Tripwire, the provider of security and compliance solutions for enterprises and industrial organizations, announced that it has expanded support for cloud environments with Tripwire® Cloud Management Assessor (CMA). The solution now features File Integrity Monitoring (FIM) capabilities for addressing publicly exposed data in the cloud, and its core secure configuration management functionality now supports all major cloud providers, including Google Cloud Platform.
“Tripwire is dedicated to helping organizations implement critical security controls in their environments, especially as these environments grow more complex with the adoption of hybrid and multicloud models,” said Tim Erlin, vice president of product management and strategy at Tripwire. “We’ve expanded our capabilities to help organizations keep their cloud environments properly configured and prevent inadvertent exposure of their data.”
According to Erlin, there is a need to validate controls as a means to prepare for audit. For example, PCI compliance requires file integrity.
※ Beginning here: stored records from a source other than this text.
-- ==== Sys2Proof/Machine/Store.lean ====
section
/-! DEFINITION. The operations of the M slot: store, exponent buffers, table loads, transfers (Table 8.9, R237, R239). -/

namespace Sys2Proof.Machine

/-- The line, or pair, that an M-slot operation addresses: Sa + offset. -/
def ArrSt.addr (x : ArrSt) (a offset : Nat) : Nat := (x.sreg a + offset) % 2 ^ 32

/-- An operation on lines read from the store. -/
def State.loadOp (s : State) (g : Nat) (a offset n : Nat) (reads : List Nat) (f : ArrSt → List Nat → ArrSt) : State :=
  s.slotOp g (a :: reads) (fun x q =>
    match x.partLines q (x.addr a offset) n with
    | .error c => .error c
    | .ok ls => .ok (f x ls.flatten, 0))

/-- VLD: four lines, 64 little-endian lanes. -/
def execVld (g : Fin 128) (v : Fin 32) (a : Fin 16) (offset : Nat) (s : State) : Res :=
  .next (s.loadOp g.val a.val offset 4 [] (fun x b => (x.setVec v.val ((List.range 64).map (fun l => leNat (slice b (4 * l) 4)))).busy (rkV v.val) 2))

/-- VST. -/
def execVst (g : Fin 128) (v : Fin 32) (a : Fin 16) (offset : Nat) (s : State) : Res :=
  .next (s.slotOp g.val [a.val, rkV v.val] (fun x q =>
    let b := (x.vec v.val).flatMap (leBytes 4)
    match x.putLines q (x.addr a.val offset) ((List.range 4).map (fun i => slice b (64 * i) 64)) with
    | .error c => .error c
    | .ok y => .ok (y, 0)))

/-- Lanes of one line: a byte each, or the nibbles of one half, high nibble first. -/
def unpackLine (sub : Nat) (b : List Nat) : List Nat :=
  if sub = 0 then fitTo 64 b
  else (slice b (32 * (sub - 1)) 32).flatMap (fun x => [x / 16, x % 16])

/-- VLD8. -/
def execVld8 (g : Fin 128) (v : Fin 32) (a : Fin 16) (offset : Nat) (sub : Fin 3) (s : State) : Res :=
  .next (s.loadOp g.val a.val offset 1 [] (fun x b => (x.setVec v.val (unpackLine sub.val b)).busy (rkV v.val) 2))

/-- The nibbles of 64 lanes as 32 bytes, high nibble first. -/
def packNibbles (l : List Nat) : List Nat := (List.range 32).map (fun i => listGet 0 l (2 * i) % 16 * 16 + listGet 0 l (2 * i + 1) % 16)

/-- VST8: the whole line, or the 32 bytes of one half. -/
def execVst8 (g : Fin 128) (v : Fin 32) (a : Fin 16) (offset : Nat) (sub : Fin 3) (s : State) : Res :=
  .next (s.slotOp g.val [a.val, rkV v.val] (fun x q =>
    let r := if sub.val = 0 then x.putLines q (x.addr a.val offset) [(x.vec v.val).map (· % 256)]
      else x.putBytes q (x.addr a.val offset) (32 * (sub.val - 1)) (packNibbles (x.vec v.val))
    match r with
    | .error c => .error c
    | .ok y => .ok (y, 0)))

/-- [15:8] of lanes 0 to 31 and of lanes 32 to 63 from the pair of bytes; the other bits stay. -/
def ArrSt.setExps (x : ArrSt) (v lo hi : Nat) : ArrSt :=
  x.setVec v ((x.vec v).zipIdx.map (fun e => e.1 / 65536 * 65536 + (if e.2 < 32 then lo else hi) * 256 + e.1 % 256))

/-- VLDX: pair p lies at store bytes 2p and 2p + 1. -/
def execVldx (g : Fin 128) (v : Fin 32) (a : Fin 16) (offset : Nat) (s : State) : Res :=
  .next (s.slotOp g.val [a.val, rkV v.val] (fun x q =>
    let p := x.addr a.val offset
    match x.partLines q (p / 32) 1 with
    | .error c => .error c
    | .ok ls =>
      let b := ls.flatten
      .ok ((x.setExps v.val (listGet 0 b (2 * (p % 32))) (listGet 0 b (2 * (p % 32) + 1))).busy (rkV v.val) 2, 0)))

/-- VSTX. -/
def execVstx (g : Fin 128) (v : Fin 32) (a : Fin 16) (offset : Nat) (s : State) : Res :=
  .next (s.slotOp g.val [a.val, rkV v.val] (fun x q =>
    let p := x.addr a.val offset
    match x.putBytes q (p / 32) (2 * (p % 32)) [x.lane v.val 0 / 256 % 256, x.lane v.val 32 / 256 % 256] with
    | .error c => .error c
    | .ok y => .ok (y, 0)))

/-- 64 entries of an exponent buffer from quarter `q`. -/
def ArrSt.setExpBuf (x : ArrSt) (north : Bool) (q : Nat) (b : List Nat) : ArrSt :=
  let put := fun (m : List (Nat × Nat)) => (fitTo 64 b).zipIdx.foldl (fun m e => smSet (fun _ => 0) m (64 * q + e.2) e.1) m
  if north then { x with expN := put x.expN } else { x with expW := put x.expW }

/-- EXPLD: edge sub[2] (0 west, 1 north), quarter sub[1:0]. -/
def execExpld (g : Fin 128) (a : Fin 16) (offset : Nat) (sub : Fin 8) (s : State) : Res :=
  let north := decide (4 ≤ sub.val)
  .next (s.loadOp g.val a.val offset 1 [] (fun x b => (x.setExpBuf north (sub.val % 4) b).busy (rkExp north) 2))

/-- TLOAD: 256 lines, after every lookup already issued on the table (R180). -/
def ArrSt.tload (x : ArrSt) (q : PartSt) (t a offset : Nat) : Except Nat (ArrSt × Nat) :=
  match x.partLines q (x.addr a offset) 256 with
  | .error c => .error c
  | .ok _ =>
    let line := q.base + x.addr a offset
    .ok ({ (x.loadTable t line).busy (rkT t) 64 with tableSrc := smPut x.tableSrc t line }, 0)

/-- TLOAD (R180). -/
def execTload (g : Fin 128) (table : Fin 4) (a : Fin 16) (offset : Nat) (s : State) : Res :=
  .next (s.slotOp g.val [a.val, rkLook table.val, rkT table.val] (fun x q => x.tload q table.val a.val offset))

/-- SLD: bytes 0 to 3 of the line into Sd. -/
def execSld (g : Fin 128) (d a : Fin 16) (offset : Nat) (s : State) : Res :=
  .next (s.loadOp g.val a.val offset 1 [] (fun x b => (x.setS d.val (leNat (b.take 4))).busy d.val 2))

/-- SST. -/
def execSst (g : Fin 128) (d a : Fin 16) (offset : Nat) (s : State) : Res :=
  .next (s.slotOp g.val [a.val, d.val] (fun x q =>
    match x.putBytes q (x.addr a.val offset) 0 (leBytes 4 (x.sreg d.val)) with
    | .error c => .error c
    | .ok y => .ok (y, 0)))

/-! Transfers: R183, R237, R239 -/

/-- The window that offset `off` of region 0x3 names, where a program of tag `tenant` may read it: number, step back, byte (R281, R284). -/
def State.windowAt (s : State) (tenant off : Nat) : Option (WindowDef × Nat × Nat) :=
  if bitOf off 39 ∧ field off 38 36 = 0 then
    match s.window (field off 35 24) with
    | some d => if tenant = 0 || decide (d.owner = tenant) || s.granted tenant d.channel then some (d, field off 23 16, off % 65536) else none
    | none => none
  else none

/-- A transfer as its descriptor line names it, with absolute places, or the code that stops the part; none where the kind or the length
is reserved. A read of a ring that is being deleted returns gaps (R279). -/
def State.xferOf (s : State) (r : PartRef) (q : PartSt) (b : List Nat) : Except Nat (Option Xfer) :=
  let kind := listGet 0 b 0
  let n := leNat (slice b 4 4)
  let remote := leNat (slice b 8 8)
  let loc := leNat (slice b 16 4)
  let flag := leNat (slice b 20 4)
  let p := s.prog r.handle
  let base : Xfer := { kind := kind, lines := n, remote := 0, dstArray := q.array, localLine := q.base + loc, flagArray := q.array
                       flagLine := q.base + flag, flagValue := leNat (slice b 24 8), handle := r.handle }
  if kind = 0 ∨ 4 < kind ∨ n = 0 ∨ 16384 < n then .ok none
  else if q.decl.storeLines < loc + n then .error 0x7A
  else if kind = 1 then
    match p.parts.find? (fun e => decide (e.copyB = q.copyB ∧ e.idx = listGet 0 b 1)) with
    | none => .error 0x7A
    | some e =>
      if e.decl.storeLines < remote + n ∨ e.decl.storeLines ≤ flag then .error 0x7A
      else .ok (some { base with remote := e.base + remote, dstArray := e.array, flagArray := e.array, flagLine := e.base + flag })
  else if q.decl.storeLines ≤ flag then .error 0x7A
  else if kind = 4 then
    match s.windowAt p.tenant remote with
    | none => .error 0x7A
    | some (d, j, _) =>
      if 65536 < remote % 65536 + 64 * n then .error 0x7A
      else if (s.ringDef d.channel).deleting then .ok (some { base with remote := remote })
      else .ok (some { base with remote := remote, anchor := s.anchorOf d j, ring := d.channel + 1 })
  else if remote % 64 ≠ 0 ∨ q.decl.stackBytes < remote + 64 * n then .error 0x7A
  else .ok (some { base with remote := q.stackBase + remote })

/-- XFER: with eight outstanding the ninth waits: it is not issued. -/
def State.xfer (s : State) (g a offset : Nat) : State :=
  match s.curPart g with
  | none => s
  | some (r, _) =>
    s.slotOp g [a] (fun x q =>
      match x.partLines q (x.addr a offset) 1 with
      | .error c => .error c
      | .ok ls =>
        if 8 ≤ x.xfers.length then .ok (x, 0)
        else
          match s.xferOf r q ls.flatten with
          | .error c => .error c
          | .ok none => .ok (x, 0)
          | .ok (some t) => .ok ({ x with xfers := x.xfers ++ [t] }, 0))

/-- XFER (R237). -/
def execXfer (g : Fin 128) (a : Fin 16) (offset : Nat) (s : State) : Res := .next (s.xfer g.val a.val offset)

/-- Write the 64-byte blocks of a stack from absolute byte `o` on. -/
def State.putStack (s : State) (d o : Nat) (b : List Nat) : State :=
  s.forEach (List.range (b.length / 64)) (fun s i => s.setStackBlock (stackKey d (o + 64 * i)) (slice b (64 * i) 64))

/-- The data of a transfer, where no line it reads is poisoned. -/
def State.xferData (s : State) (g : Nat) (t : Xfer) : Option (List Nat) :=
  if t.kind = 2 then some ((List.range t.lines).flatMap (fun i => s.stackBlockAt (stackKey (dieOf g) (t.remote + 64 * i))))
  else if t.kind = 4 then
    match s.window (field t.remote 35 24) with
    | some d => some (s.windowBytes d t.anchor (t.remote % 65536) (64 * t.lines))
    | none => none
  else
    let a := s.arr g
    if (List.range t.lines).any (fun i => smGet (fun _ => false) a.poison (t.localLine + i)) then none
    else some (a.lines t.localLine t.lines)

/-- The stack blocks that a transfer of array `g` reads hold an uncorrectable error. -/
def State.xferBad (s : State) (g : Nat) (t : Xfer) : Bool :=
  t.kind = 2 && (List.range t.lines).any (fun i => smGet (fun _ => false) s.pecan.stackBad (stackKey (dieOf g) (t.remote + 64 * i)))

/-- Transfer `i` of array `g` completes: its last byte arrives, and then its flag (R183). An error at its source ends it without one, and
one in a stack allocation stops the program (R288). -/
def State.xferDone (s : State) (g i : Nat) : State :=
  let a := s.arr g
  match a.xfers[i]? with
  | none => s
  | some t =>
    let s1 := s.setArr g { a with xfers := a.xfers.eraseIdx i }
    if s.xferBad g t then s1.stopNow t.handle 0x7B pgStopped
    else
    match s.xferData g t with
    | none => s1
    | some b =>
      let s2 :=
        if t.kind = 3 then s1.putStack (dieOf g) t.remote b
        else if t.kind = 1 then s1.setArr t.dstArray ((s1.arr t.dstArray).setLines t.remote b)
        else s1.setArr g ((s1.arr g).setLines t.localLine b)
      let f := s2.arr t.flagArray
      s2.setArr t.flagArray { f with
        store := smSet (fun _ => List.replicate 64 0) f.store t.flagLine (leBytes 8 t.flagValue ++ (f.line t.flagLine).drop 8) }

/-- XFER_COMPLETE (R183). -/
def execXferComplete (t : Nat) (g : Fin 128) (i : Nat) (s : State) : Res := .next ((s.at t).xferDone g.val i)

end Sys2Proof.Machine
end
Tripwire CMA’s new File Integrity Monitoring (FIM) capabilities allow organizations to discover publicly exposed cloud instances or “buckets.” In light of several recent incidents where sensitive information was mistakenly left exposed on cloud servers, Tripwire CMA can be used to ensure buckets are properly configured and data is kept secure.
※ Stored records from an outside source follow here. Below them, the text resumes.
/-- The limit of a target's session has passed. -/
def State.sessionExpire (s : State) (k : Nat) : State :=
  let x : Session := smGet (fun _ => {}) s.dict.sessions k
  if x.level ≠ 0 ∧ x.openedAt + s.nat Obj.sessionLimit * sec ≤ s.now then s.endSession k else s

/-- The lockout ends (R563). -/
def State.lockoutEnd (s : State) : State :=
  if s.dict.lockUntil ≠ 0 ∧ s.dict.lockUntil ≤ s.powered then { s with dict := { s.dict with lockUntil := 0, failures := [] } } else s

/-- Boundary-scan instructions are accepted (R564). -/
def State.scanAllowed (s : State) : Bool :=
  s.sessionLevel 0 = 2 && s.pins.gden = 0 && !(s.str 0).anyFb && !(s.str 1).anyFb

/-- The TAP is powered. -/
def State.tapOn (s : State) : Bool := s.mode != .off && s.mode != .ship

/-- The bypass register is selected and shifts out a 0. -/
def State.tapBypass (s : State) : State :=
  ({ s with dict := { s.dict with tap := .bypass } } : State).emit (.tap [0])

/-- A boundary-scan instruction: what the boundary register captured goes out, `bits` go in. -/
def State.tapScan (s : State) (i : TapInstr) (bits : List Nat) : State :=
  let d := s.draw
  ({ d.2 with dict := { d.2.dict with tap := i, bsr := bits } } : State).emit (.tap (Config.boundary d.1))

/-! Meanings that are no dictionary write -/

/-- FWMAIN (R545, R554 to R556). -/
def execFwmain (t : Nat) (role : Role) (password : Nat) (bytes : List Nat) (s : State) : Res := .next ((s.at t).firmwareWrite 1 role password bytes)

/-- FWSEED (R545, R554 to R556). -/
def execFwseed (t : Nat) (role : Role) (password : Nat) (bytes : List Nat) (s : State) : Res := .next ((s.at t).firmwareWrite 2 role password bytes)

/-- PROTECTED_REGISTER_WRITE: a write from any source but the ROM code is discarded and faulted (R558). -/
def execProtectedRegisterWrite (t : Nat) (h : Half) (reg : Fin 7) (s : State) : Res :=
  let s1 := s.at t
  .next (if s1.running && !s1.halfGone (halfIdx h) then s1.raise (97 * halfIdx h + blBoot) clConfig 11 reg.val lvHalf else s1)

/-- ADMISSION_RETRY (R561). -/
def execAdmissionRetry (t : Nat) (k : Fin 16) (ticket devKey : List Nat) (sig : List Nat) (s : State) : Res :=
  .next ((s.at t).admitTry k.val ticket devKey sig)

/-- SESSION_LIMIT (R565). -/
def execSessionLimit (t : Nat) (k : Fin 4) (s : State) : Res := .next ((s.at t).sessionExpire k.val)

/-- UNLOCK_LOCKOUT_END (R563). -/
def execUnlockLockoutEnd (t : Nat) (s : State) : Res := .next (s.at t).lockoutEnd

/-- IDCODE (R562). -/
def execIdcode (t : Nat) (s : State) : Res :=
  let s1 := s.at t
  .next (if s1.tapOn then
    ({ s1 with dict := { s1.dict with tap := .idcode } } : State).emit (.tap ((List.range 32).map (fun i => bit (bitOf Config.idcode i) 0)))
  else s1)

/-- BYPASS: every instruction code that the TAP does not accept selects the bypass register (R562, R564). -/
def execBypass (t : Nat) (instr : TapInstr) (s : State) : Res :=
  let s1 := s.at t
  let accepted := decide (instr = .idcode ∨ ((instr = .samplePreload ∨ instr = .extest) ∧ s1.scanAllowed))
  .next (if s1.tapOn && !decide accepted then s1.tapBypass else s1)

/-- SAMPLE_PRELOAD (R564). -/
def execSamplePreload (t : Nat) (bits : List Nat) (s : State) : Res :=
  let s1 := s.at t
  .next (if !s1.tapOn then s1 else if s1.scanAllowed then s1.tapScan .samplePreload bits else s1.tapBypass)

/-- EXTEST (R564). -/
def execExtest (t : Nat) (bits : List Nat) (s : State) : Res :=
  let s1 := s.at t
  .next (if !s1.tapOn then s1 else if s1.scanAllowed then s1.tapScan .extest bits else s1.tapBypass)

end Sys2Proof.Machine
end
The new FIM capabilities currently cover AWS S3 and Azure Blob and provide change monitoring of files stored in the cloud, as well as providing alerts to public-facing files and flagging suspicious or unauthorized changes. Additionally, these capabilities provide actionable information for mitigating issues. Tripwire’s view on foundational controls is depicted in the graphic below.
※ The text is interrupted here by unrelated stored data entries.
-- ==== Sys2Proof/Machine/Core.lean ====
section
/-! DEFINITION. The machine as the host takes it. -/

def Sys2Proof.core : Host.Core :=
  { State := Sys2Proof.Machine.State, Fault := Sys2Proof.Machine.Fault, Refusal := Sys2Proof.Machine.Refusal,
    step := Sys2Proof.Machine.step, reset := Sys2Proof.Machine.State.reset }
end

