-- ==== Sys2Proof/Certificates/Slice0/Obligations.lean ====
section
/-! DEFINITION. The statements for the provers. Each docstring names the rules of spec/ that the statement formalises, or says that a
clause is the model's own choice and names its log entry. -/

open Sys2Proof Sys2Proof.Machine

/-- R234, R235, R220: the scalar operations of the S slot, each with its result, its latency and everything it leaves alone (the whole state but the array, and in the array all but Sd, its readiness and the sequencer). -/
def Obligations.ScalarOperationsWriteTheirRegister : Prop :=
  ∀ (s : State) (g : Fin 128) (d a b : Fin 16) (imm : Nat) (amount : Fin 32) (r : PartRef) (q : PartSt) (x : ArrSt),
    (s.issues g.val [a.val, b.val] r q x →
      exec (.sAdd g d a b) s = .next (s.setArr g.val (x.scalarDone d.val (u32 (s32 (x.sreg a.val) + s32 (x.sreg b.val))))) ∧
      exec (.sSub g d a b) s = .next (s.setArr g.val (x.scalarDone d.val (u32 (s32 (x.sreg a.val) - s32 (x.sreg b.val))))) ∧
      exec (.sAnd g d a b) s = .next (s.setArr g.val (x.scalarDone d.val (x.sreg a.val &&& x.sreg b.val))) ∧
      exec (.sOr g d a b) s = .next (s.setArr g.val (x.scalarDone d.val (x.sreg a.val ||| x.sreg b.val))) ∧
      exec (.sXor g d a b) s = .next (s.setArr g.val (x.scalarDone d.val (x.sreg a.val ^^^ x.sreg b.val)))) ∧
    (s.issues g.val [a.val] r q x →
      exec (.sAddi g d a imm) s = .next (s.setArr g.val (x.scalarDone d.val (u32 (s32 (x.sreg a.val) + toSigned 16 imm)))) ∧
      exec (.sAndi g d a imm) s = .next (s.setArr g.val (x.scalarDone d.val (x.sreg a.val &&& imm % 65536))) ∧
      exec (.sShl g d a amount) s = .next (s.setArr g.val (x.scalarDone d.val (x.sreg a.val * 2 ^ amount.val % 2 ^ 32))) ∧
      exec (.sShr g d a amount) s =
        .next ((s.setArr g.val (x.scalarDone d.val (fxShr (x.sreg a.val) amount.val).1)).raiseFlags g.val r (fxShr (x.sreg a.val) amount.val).2)) ∧
    (s.issues g.val [d.val] r q x →
      exec (.sMovhi g d imm) s = .next (s.setArr g.val (x.scalarDone d.val (imm % 65536 * 65536 + x.sreg d.val % 65536))))

/-- R234: the register file of an array. -/
def Obligations.RegistersReadBackWhatWasWritten : Prop :=
  (∀ (a : ArrSt) (i v j : Nat), (a.setS i v).sreg j = if j = 0 then 0 else if j = i then v % 2 ^ 32 else a.sreg j) ∧
  ∀ (a : ArrSt) (d w l : Nat) (v : List Nat), v.length = 64 → l < 64 →
    (a.setVec d v).lane w l = if w = d then v.getD l 0 % 2 ^ 32 else a.lane w l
Secure configuration expanded to support all major cloud providers
Tripwire CMA was launched in 2017 to help customers determine the security state of their cloud deployments by gathering, analyzing and scoring configuration data. It ensures that consoles are securely configured according to Tripwire policies, enabling customers to follow industry best practices like the Center for Internet Security (CIS) benchmarks. In addition to supporting AWS and Azure, Tripwire CMA’s core security configuration management functionality has expanded to include Google Cloud Platform. The cybersecurity solution monitors configuration changes that may affect the confidentiality, integrity or availability of a user’s cloud assets.